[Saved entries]
>>

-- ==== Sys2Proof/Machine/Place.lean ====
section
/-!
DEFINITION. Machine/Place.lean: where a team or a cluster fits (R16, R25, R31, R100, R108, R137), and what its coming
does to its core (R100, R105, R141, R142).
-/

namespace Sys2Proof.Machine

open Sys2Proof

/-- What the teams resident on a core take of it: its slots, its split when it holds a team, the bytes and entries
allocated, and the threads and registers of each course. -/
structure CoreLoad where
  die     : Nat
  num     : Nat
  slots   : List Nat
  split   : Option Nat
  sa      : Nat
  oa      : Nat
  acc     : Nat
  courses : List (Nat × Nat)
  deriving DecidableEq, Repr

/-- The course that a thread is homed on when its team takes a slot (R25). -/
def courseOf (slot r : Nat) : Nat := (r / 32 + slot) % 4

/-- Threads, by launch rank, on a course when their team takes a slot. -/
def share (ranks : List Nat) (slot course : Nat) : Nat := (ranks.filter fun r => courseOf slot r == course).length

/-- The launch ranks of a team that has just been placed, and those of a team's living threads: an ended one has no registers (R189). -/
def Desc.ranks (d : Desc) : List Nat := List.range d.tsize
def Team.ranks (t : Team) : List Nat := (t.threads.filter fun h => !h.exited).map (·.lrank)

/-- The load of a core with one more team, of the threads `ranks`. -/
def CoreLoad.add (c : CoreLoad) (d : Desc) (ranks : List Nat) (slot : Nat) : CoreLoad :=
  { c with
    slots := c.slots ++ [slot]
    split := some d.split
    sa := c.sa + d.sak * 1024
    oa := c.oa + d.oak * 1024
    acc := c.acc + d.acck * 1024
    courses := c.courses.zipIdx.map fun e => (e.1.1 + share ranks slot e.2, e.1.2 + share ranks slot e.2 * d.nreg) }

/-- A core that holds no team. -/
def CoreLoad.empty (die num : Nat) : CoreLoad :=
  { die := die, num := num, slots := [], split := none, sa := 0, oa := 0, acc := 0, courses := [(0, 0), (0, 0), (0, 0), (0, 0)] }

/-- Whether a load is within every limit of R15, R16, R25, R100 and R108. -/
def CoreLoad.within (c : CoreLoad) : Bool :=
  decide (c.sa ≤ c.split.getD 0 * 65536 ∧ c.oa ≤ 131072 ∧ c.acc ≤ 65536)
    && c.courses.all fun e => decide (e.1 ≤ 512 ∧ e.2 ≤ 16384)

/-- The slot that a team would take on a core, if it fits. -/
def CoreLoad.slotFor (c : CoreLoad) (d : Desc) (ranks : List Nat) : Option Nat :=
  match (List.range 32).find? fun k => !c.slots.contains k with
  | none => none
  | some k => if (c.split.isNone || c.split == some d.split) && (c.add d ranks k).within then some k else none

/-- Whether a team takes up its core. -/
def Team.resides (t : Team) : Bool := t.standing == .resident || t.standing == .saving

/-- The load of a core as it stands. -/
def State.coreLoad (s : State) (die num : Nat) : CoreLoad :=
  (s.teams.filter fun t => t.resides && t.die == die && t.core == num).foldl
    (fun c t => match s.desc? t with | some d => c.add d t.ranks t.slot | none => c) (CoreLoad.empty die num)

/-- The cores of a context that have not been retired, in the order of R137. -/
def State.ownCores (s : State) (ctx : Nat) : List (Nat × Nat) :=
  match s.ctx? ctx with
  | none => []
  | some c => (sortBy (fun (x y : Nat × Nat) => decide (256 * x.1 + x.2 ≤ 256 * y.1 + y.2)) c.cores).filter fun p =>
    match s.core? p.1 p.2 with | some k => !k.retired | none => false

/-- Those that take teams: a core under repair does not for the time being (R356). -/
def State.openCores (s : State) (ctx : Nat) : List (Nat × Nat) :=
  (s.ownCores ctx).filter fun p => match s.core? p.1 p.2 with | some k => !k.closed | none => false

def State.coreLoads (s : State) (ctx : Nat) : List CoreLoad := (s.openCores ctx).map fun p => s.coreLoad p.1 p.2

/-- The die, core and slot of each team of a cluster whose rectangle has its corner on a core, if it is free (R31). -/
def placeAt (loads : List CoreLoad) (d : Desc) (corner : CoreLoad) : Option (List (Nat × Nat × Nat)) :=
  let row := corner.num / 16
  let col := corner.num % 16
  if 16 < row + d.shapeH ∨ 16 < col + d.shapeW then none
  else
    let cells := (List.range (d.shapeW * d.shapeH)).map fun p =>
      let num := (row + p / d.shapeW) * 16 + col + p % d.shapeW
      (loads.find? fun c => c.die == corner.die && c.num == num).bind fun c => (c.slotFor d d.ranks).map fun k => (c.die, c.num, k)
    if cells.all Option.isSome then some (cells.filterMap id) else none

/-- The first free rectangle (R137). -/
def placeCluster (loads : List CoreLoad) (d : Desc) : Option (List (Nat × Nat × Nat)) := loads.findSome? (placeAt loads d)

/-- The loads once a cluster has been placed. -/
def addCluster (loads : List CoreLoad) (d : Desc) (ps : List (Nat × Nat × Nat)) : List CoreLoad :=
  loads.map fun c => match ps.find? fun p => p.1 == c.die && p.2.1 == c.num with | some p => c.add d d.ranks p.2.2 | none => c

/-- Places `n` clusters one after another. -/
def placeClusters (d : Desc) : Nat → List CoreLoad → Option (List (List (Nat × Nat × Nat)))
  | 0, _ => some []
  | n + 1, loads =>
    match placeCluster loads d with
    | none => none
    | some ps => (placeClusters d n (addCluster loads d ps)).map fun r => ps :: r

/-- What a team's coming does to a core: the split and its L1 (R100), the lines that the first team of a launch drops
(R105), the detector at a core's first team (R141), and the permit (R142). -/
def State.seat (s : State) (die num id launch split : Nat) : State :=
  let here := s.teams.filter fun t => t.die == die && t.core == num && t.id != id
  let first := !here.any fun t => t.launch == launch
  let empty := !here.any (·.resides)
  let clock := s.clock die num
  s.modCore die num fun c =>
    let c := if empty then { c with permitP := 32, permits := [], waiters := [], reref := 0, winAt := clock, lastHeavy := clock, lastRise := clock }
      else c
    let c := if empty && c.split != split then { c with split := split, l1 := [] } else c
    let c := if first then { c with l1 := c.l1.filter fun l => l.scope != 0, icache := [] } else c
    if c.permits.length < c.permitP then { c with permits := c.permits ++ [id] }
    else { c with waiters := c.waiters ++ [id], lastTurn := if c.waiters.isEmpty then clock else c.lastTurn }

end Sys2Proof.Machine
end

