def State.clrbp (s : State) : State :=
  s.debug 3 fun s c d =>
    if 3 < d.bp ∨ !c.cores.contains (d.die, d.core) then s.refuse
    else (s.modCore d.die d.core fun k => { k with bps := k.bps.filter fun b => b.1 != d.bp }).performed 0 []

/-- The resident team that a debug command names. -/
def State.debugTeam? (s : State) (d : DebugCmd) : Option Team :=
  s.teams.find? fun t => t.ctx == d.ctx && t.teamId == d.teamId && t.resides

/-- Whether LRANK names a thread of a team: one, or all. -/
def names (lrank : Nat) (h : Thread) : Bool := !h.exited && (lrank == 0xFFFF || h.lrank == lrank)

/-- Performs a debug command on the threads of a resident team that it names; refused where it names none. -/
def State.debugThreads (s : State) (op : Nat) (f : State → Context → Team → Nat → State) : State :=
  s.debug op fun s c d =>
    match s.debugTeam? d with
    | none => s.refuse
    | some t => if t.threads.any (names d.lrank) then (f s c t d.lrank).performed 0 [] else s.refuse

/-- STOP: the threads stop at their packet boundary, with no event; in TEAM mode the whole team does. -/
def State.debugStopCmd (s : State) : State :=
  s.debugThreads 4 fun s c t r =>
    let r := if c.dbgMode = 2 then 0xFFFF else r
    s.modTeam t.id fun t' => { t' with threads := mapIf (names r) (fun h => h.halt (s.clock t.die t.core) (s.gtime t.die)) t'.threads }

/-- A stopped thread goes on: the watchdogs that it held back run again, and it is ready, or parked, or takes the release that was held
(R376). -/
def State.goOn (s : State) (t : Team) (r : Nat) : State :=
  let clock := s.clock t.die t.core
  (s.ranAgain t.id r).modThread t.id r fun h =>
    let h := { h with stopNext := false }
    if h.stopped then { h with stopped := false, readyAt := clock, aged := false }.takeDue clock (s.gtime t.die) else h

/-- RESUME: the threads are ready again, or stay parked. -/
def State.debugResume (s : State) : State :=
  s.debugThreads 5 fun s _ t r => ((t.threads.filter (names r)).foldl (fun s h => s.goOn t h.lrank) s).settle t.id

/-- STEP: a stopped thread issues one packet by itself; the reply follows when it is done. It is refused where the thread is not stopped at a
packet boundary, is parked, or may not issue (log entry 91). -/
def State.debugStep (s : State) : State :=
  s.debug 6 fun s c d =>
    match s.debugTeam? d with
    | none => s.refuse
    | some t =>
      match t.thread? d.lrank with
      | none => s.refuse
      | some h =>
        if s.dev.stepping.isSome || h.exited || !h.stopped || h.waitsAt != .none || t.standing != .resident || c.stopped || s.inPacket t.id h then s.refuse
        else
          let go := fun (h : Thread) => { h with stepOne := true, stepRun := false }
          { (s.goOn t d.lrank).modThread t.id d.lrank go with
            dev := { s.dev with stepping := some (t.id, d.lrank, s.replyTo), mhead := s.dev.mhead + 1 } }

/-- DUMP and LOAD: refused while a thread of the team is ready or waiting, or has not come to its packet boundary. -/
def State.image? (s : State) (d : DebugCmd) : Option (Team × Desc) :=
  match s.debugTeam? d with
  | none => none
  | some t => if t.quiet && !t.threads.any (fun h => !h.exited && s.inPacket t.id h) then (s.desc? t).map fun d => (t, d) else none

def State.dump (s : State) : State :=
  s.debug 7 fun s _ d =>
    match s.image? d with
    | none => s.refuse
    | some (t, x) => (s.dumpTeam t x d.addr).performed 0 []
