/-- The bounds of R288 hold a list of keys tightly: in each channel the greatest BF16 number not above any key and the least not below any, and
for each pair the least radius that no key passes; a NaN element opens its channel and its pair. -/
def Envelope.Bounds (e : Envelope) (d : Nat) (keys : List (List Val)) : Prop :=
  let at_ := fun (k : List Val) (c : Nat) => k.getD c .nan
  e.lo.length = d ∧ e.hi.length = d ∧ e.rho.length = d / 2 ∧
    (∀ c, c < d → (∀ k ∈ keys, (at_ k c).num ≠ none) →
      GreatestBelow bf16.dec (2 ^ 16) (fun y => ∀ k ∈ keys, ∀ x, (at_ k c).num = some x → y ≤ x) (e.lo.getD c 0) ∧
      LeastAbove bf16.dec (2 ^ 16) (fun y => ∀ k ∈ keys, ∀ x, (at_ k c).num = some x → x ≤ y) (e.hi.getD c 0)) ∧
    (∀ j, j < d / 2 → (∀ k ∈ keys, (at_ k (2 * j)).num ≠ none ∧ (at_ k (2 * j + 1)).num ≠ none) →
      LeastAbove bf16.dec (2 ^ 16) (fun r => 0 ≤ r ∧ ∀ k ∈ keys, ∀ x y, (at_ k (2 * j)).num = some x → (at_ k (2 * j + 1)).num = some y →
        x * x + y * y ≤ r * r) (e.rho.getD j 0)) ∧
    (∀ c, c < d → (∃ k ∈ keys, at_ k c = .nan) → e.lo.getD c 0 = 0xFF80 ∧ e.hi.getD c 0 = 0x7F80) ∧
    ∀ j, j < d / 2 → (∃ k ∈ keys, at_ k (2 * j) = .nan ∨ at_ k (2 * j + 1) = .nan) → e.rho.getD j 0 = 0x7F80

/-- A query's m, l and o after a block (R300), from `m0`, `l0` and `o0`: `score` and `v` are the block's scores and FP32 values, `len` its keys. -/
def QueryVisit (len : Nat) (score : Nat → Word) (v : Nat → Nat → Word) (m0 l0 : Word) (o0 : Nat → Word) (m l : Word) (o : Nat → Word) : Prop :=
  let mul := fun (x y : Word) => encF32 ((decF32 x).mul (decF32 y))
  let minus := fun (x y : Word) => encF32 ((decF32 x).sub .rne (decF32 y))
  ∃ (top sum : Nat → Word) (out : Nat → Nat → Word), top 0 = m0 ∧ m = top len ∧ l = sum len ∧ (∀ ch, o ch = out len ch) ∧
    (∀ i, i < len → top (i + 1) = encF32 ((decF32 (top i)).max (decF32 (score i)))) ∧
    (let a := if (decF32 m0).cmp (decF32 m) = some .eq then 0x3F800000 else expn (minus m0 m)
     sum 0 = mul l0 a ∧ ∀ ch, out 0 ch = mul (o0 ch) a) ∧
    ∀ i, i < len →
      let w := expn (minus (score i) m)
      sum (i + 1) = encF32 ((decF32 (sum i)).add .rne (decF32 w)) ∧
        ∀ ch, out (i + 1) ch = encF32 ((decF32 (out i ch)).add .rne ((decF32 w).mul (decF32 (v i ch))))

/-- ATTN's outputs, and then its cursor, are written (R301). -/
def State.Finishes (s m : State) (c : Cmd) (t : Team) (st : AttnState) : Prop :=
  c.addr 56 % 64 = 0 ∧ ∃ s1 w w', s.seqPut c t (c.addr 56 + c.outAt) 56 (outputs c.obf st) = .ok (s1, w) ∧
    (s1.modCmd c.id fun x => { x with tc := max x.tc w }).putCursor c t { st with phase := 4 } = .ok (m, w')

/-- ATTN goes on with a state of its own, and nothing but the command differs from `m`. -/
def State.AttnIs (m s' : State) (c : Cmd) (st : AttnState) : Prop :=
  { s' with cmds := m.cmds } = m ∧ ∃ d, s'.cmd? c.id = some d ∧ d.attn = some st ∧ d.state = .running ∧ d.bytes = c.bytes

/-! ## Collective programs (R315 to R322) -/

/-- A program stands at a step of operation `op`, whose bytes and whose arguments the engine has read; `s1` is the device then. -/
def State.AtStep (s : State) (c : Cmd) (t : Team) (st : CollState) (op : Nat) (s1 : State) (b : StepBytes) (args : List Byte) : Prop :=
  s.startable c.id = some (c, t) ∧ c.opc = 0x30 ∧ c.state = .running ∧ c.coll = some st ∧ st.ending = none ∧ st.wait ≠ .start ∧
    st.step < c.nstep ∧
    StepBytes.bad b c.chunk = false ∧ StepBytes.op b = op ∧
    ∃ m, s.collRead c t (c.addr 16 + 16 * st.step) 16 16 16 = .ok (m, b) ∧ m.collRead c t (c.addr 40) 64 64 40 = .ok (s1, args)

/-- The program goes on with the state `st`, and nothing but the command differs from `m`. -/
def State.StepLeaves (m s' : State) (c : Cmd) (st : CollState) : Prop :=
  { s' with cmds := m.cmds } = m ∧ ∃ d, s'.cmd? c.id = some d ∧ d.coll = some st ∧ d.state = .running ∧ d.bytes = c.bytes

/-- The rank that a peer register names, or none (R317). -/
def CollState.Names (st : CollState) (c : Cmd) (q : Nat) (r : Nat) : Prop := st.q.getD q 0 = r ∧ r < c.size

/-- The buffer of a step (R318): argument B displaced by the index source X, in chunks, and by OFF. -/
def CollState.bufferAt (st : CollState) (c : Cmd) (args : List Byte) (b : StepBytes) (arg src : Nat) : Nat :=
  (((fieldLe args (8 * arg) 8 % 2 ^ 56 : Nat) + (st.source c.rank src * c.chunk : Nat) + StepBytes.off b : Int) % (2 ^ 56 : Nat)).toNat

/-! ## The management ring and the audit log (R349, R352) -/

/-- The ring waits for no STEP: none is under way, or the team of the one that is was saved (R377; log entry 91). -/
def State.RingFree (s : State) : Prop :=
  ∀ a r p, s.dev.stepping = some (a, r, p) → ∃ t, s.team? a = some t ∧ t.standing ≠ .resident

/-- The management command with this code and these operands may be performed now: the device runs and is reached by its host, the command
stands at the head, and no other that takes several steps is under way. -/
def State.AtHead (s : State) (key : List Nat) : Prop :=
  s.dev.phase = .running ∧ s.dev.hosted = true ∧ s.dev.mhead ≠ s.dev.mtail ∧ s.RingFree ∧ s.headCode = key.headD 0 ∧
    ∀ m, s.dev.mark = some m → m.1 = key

<<

ABOUT THIS EXERCISE:
Above are records; repeat only the lines starting at the line with "slots := c.slots ++ [slot]" and ending at the line with "it fits. -/", exactly as they appear, both included.

SOLUTION TO THIS EXERCISE:
    slots := c.slots ++ [slot]
    split := some d.split
    sa := c.sa + d.sak * 1024
    oa := c.oa + d.oak * 1024
    acc := c.acc + d.acck * 1024
    courses := c.courses.zipIdx.map fun e => (e.1.1 + share ranks slot e.2, e.1.2 + share ranks slot e.2 * d.nreg) }

/-- A core that holds no team. -/
def CoreLoad.empty (die num : Nat) : CoreLoad :=
  { die := die, num := num, slots := [], split := none, sa := 0, oa := 0, acc := 0, courses := [(0, 0), (0, 0), (0, 0), (0, 0)] }

/-- Whether a load is within every limit of R15, R16, R25, R100 and R108. -/
def CoreLoad.within (c : CoreLoad) : Bool :=
  decide (c.sa ≤ c.split.getD 0 * 65536 ∧ c.oa ≤ 131072 ∧ c.acc ≤ 65536)
    && c.courses.all fun e => decide (e.1 ≤ 512 ∧ e.2 ≤ 16384)

/-- The slot that a team would take on a core, if it fits. -/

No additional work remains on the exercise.